_Task description_
Show, in full, each line of the data that contains "writer".

_Dataset records_

──────────────────────────────

-- ==== Sys2Proof/WellFormed.lean ====
section
/-! DEFINITION. Well-formed commands: operands that a sender can present. The types of the operands bound most of them; what is left are the
lengths of lists and the ranges of numbers that the manual fixes. An ill-formed command is one no sender makes; its meaning is total all the same. -/
namespace Sys2Proof

/-- Words that a load brings back: at most a quad (R207). -/
def LoadResp.wf : LoadResp → Bool
  | .words ws => decide (ws.length ≤ 4)
  | _ => true

/-- A completion brings at most the octets of one request (R436). -/
def HostCpl.wf : HostCpl → Bool
  | .data o _ => decide (o.length ≤ 4096)
  | _ => true

/-- A burst: 1 to 64 quads (R347). -/
def Burst.wf (b : Burst) : Bool :=
  if b.write then decide (1 ≤ b.data.length) && decide (b.data.length ≤ 64) && b.quads = b.data.length
  else decide (1 ≤ b.quads) && decide (b.quads ≤ 64) && b.data.isEmpty && b.back.all HostCpl.wf

/-- The writer of a bank presents writes, a read stream reads (R42). -/
def PortReq.wf (write : Bool) (r : PortReq) : Bool :=
  match r.who with
  | .writer => write
  | .readStream _ => !write
  | _ => true

def BankOp.wf : BankOp → Bool
  | .element _ => true
  | .cycle _ reads writes => reads.all (PortReq.wf false) && writes.all (PortReq.wf true)

/-- A debug token: an uncompressed P-256 key and a P-384 signature (R531). -/
def Token.wf (t : Token) : Bool := t.pub.length = 65 && t.sig.length = 96

/-- Octets of a host write: at most Max_Payload_Size (R434). -/
def hostOctetsWf (o : List Octet) : Bool := decide (1 ≤ o.length) && decide (o.length ≤ 512)

/-- Octets of a host read: at most Max_Read_Request_Size (R434). -/
def hostSizeWf (n : Nat) : Bool := decide (1 ≤ n) && decide (n ≤ 4096)

/-- A temperature in the range of the sensor events (R406, R480). -/
def celsiusWf (c : Int) : Bool := decide (-273 ≤ c) && decide (c ≤ 1000)

/-- A failing nonet of a memory under background test: a scratchpad holds 2^20, the headstock SRAM and the staging pool 2^22 (R329). -/
def MemFail.wf (f : MemFail) : Bool := decide (16 ≤ f.tester.val) || decide (f.nonet.toNat < 2 ^ 20)

/-- What a boot finds: each failing nonet and each failing cell once. -/
def BootFindings.wf (f : BootFindings) : Bool :=
  f.mems.all (fun x => x.wf && f.mems.count x = 1) && f.cells.all (fun c => f.cells.count c = 1)

/-- A command's copy is a slot's 64 octets; what a placement hands on is numbered within the device (R419, R470). -/
def Cargo.wf (copy : List Octet) : Cargo → Bool
  | .command _ _ => copy.length = 64
  | .place _ skews pads => skews.all (fun x => decide (x.1 < 128)) && pads.all (fun p => p.2.all (fun x => decide (x.1 < 2 ^ 20)))
  | .placed _ _ locked cs => locked.all (fun n => decide (n < 1024)) && cs.all (fun c => c.ins.all (fun x => x.root.length = 32))
  | _ => true

/-- Whether a command is well formed. -/
def Instr.wf : Instr → Bool
  | .loadComplete _ resp => resp.wf
  | .bankAccess op => op.wf
  | .starvationPromotion _ write req others => req.wf write && others.all (PortReq.wf write)
  | .marchGroupDone fails => fails.all (fun c => fails.count c = 1)
  | .fabricGrant _ waiting => waiting.all Burst.wf
  | .boot f => f.wf
  | .temp c => celsiusWf c
  | .overtemp c => celsiusWf c
  | .dmaReadCompletion _ cpl => cpl.wf
  | .updload _ cpl => cpl.wf
  | .hostBar0Read _ _ ask => hostSizeWf ask.size
  | .hostBar0Write _ _ o _ => hostOctetsWf o
  | .hostBar2Read _ ask => hostSizeWf ask.size
  | .hostBar2Write _ o _ => hostOctetsWf o
  | .pcieLinkTraining speed width => decide (1 ≤ speed.toNat) && decide (speed.toNat ≤ 5) && [1, 2, 4, 8, 16].contains width.toNat
  | .wovasLinkTrained _ _ _ nbrLink _ => decide (nbrLink.toNat < 6)
  | .forwardedCommand _ p _ => p.cargo.wf p.copy
  | .auth tok => tok.wf
  | .wrreg _ _ value => [1, 2, 4].contains value.length
  | .leafDigest _ _ ⟨_, some (_, a)⟩ _ => decide (1 ≤ a.words) && decide (a.words ≤ 4096) && a.digest.length = 32
  | .copiedRangeRoot _ _ _ root => root.length = 32
  | .configurationRequest _ _ reg _ => reg.toNat % 4 = 0
  | _ => true

end Sys2Proof
end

──────────────────────────────

_Solution to the exercise_
/-- The writer of a bank presents writes, a read stream reads (R42). -/
  | .writer => write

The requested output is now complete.